**Exercise goal**
Once you have located the line containing "structure Transmit where" in the material below, return it exactly along with each line after it through the line containing "(00_scope.md R9), or".

**Source information**
- - - - - - -

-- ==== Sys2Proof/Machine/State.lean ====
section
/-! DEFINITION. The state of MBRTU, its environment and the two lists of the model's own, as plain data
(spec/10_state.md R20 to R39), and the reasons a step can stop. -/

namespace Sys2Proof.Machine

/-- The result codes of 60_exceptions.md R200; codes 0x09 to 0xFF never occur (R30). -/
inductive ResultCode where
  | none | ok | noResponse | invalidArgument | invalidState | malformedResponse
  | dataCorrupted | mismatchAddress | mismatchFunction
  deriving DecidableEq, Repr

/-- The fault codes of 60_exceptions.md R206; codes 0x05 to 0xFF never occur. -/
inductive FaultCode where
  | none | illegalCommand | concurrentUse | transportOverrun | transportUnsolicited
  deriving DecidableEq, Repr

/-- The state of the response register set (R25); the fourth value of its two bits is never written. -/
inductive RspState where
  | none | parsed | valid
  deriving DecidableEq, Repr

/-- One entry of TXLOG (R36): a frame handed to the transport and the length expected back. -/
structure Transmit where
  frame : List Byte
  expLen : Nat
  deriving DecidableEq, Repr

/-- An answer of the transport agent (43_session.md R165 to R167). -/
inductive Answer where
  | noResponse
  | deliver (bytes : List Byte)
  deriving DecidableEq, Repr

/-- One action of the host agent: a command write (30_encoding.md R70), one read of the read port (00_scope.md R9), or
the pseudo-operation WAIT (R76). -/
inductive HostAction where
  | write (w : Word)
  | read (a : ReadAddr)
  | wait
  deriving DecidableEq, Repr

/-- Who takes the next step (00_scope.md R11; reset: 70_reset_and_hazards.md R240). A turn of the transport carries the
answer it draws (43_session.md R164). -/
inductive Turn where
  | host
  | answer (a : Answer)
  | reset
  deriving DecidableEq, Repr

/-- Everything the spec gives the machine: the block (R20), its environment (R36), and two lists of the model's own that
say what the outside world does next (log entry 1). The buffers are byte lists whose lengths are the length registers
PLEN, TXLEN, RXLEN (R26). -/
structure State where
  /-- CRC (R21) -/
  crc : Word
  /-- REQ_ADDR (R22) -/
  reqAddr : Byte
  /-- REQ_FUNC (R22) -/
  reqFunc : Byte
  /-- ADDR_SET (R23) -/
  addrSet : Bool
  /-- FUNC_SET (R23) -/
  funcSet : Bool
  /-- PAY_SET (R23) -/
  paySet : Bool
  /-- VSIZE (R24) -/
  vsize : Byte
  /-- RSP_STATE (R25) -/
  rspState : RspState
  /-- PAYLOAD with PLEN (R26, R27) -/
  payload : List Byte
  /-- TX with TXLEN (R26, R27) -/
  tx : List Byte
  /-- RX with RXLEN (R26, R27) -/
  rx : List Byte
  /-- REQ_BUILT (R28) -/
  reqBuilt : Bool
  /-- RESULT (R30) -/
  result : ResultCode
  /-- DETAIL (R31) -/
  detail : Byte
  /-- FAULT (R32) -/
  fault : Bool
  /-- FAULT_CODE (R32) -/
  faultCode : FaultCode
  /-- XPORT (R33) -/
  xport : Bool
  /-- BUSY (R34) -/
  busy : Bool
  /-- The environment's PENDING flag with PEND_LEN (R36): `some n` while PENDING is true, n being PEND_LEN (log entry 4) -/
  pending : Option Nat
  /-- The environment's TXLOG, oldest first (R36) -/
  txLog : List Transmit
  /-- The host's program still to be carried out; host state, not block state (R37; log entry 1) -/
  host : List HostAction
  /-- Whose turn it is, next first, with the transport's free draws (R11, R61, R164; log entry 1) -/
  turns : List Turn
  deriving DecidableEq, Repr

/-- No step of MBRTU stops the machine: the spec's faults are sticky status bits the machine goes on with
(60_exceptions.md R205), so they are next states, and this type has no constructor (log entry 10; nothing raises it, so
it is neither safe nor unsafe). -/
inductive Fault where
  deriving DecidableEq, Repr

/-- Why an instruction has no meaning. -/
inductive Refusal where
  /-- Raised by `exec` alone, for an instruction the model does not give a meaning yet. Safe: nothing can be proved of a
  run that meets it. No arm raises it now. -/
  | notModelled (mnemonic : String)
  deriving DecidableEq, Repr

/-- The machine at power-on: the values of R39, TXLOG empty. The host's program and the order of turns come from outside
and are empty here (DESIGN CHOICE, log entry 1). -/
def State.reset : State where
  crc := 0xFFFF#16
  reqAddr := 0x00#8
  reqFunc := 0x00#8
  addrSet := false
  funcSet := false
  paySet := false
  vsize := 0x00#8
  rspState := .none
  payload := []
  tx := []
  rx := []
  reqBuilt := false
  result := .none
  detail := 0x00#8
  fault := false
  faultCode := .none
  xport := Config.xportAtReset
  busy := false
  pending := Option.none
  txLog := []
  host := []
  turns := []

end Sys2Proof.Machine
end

- - - - - - -

**Reply**
structure Transmit where
  frame : List Byte
  expLen : Nat
  deriving DecidableEq, Repr

/-- An answer of the transport agent (43_session.md R165 to R167). -/
inductive Answer where
  | noResponse
  | deliver (bytes : List Byte)
  deriving DecidableEq, Repr

/-- One action of the host agent: a command write (30_encoding.md R70), one read of the read port (00_scope.md R9), or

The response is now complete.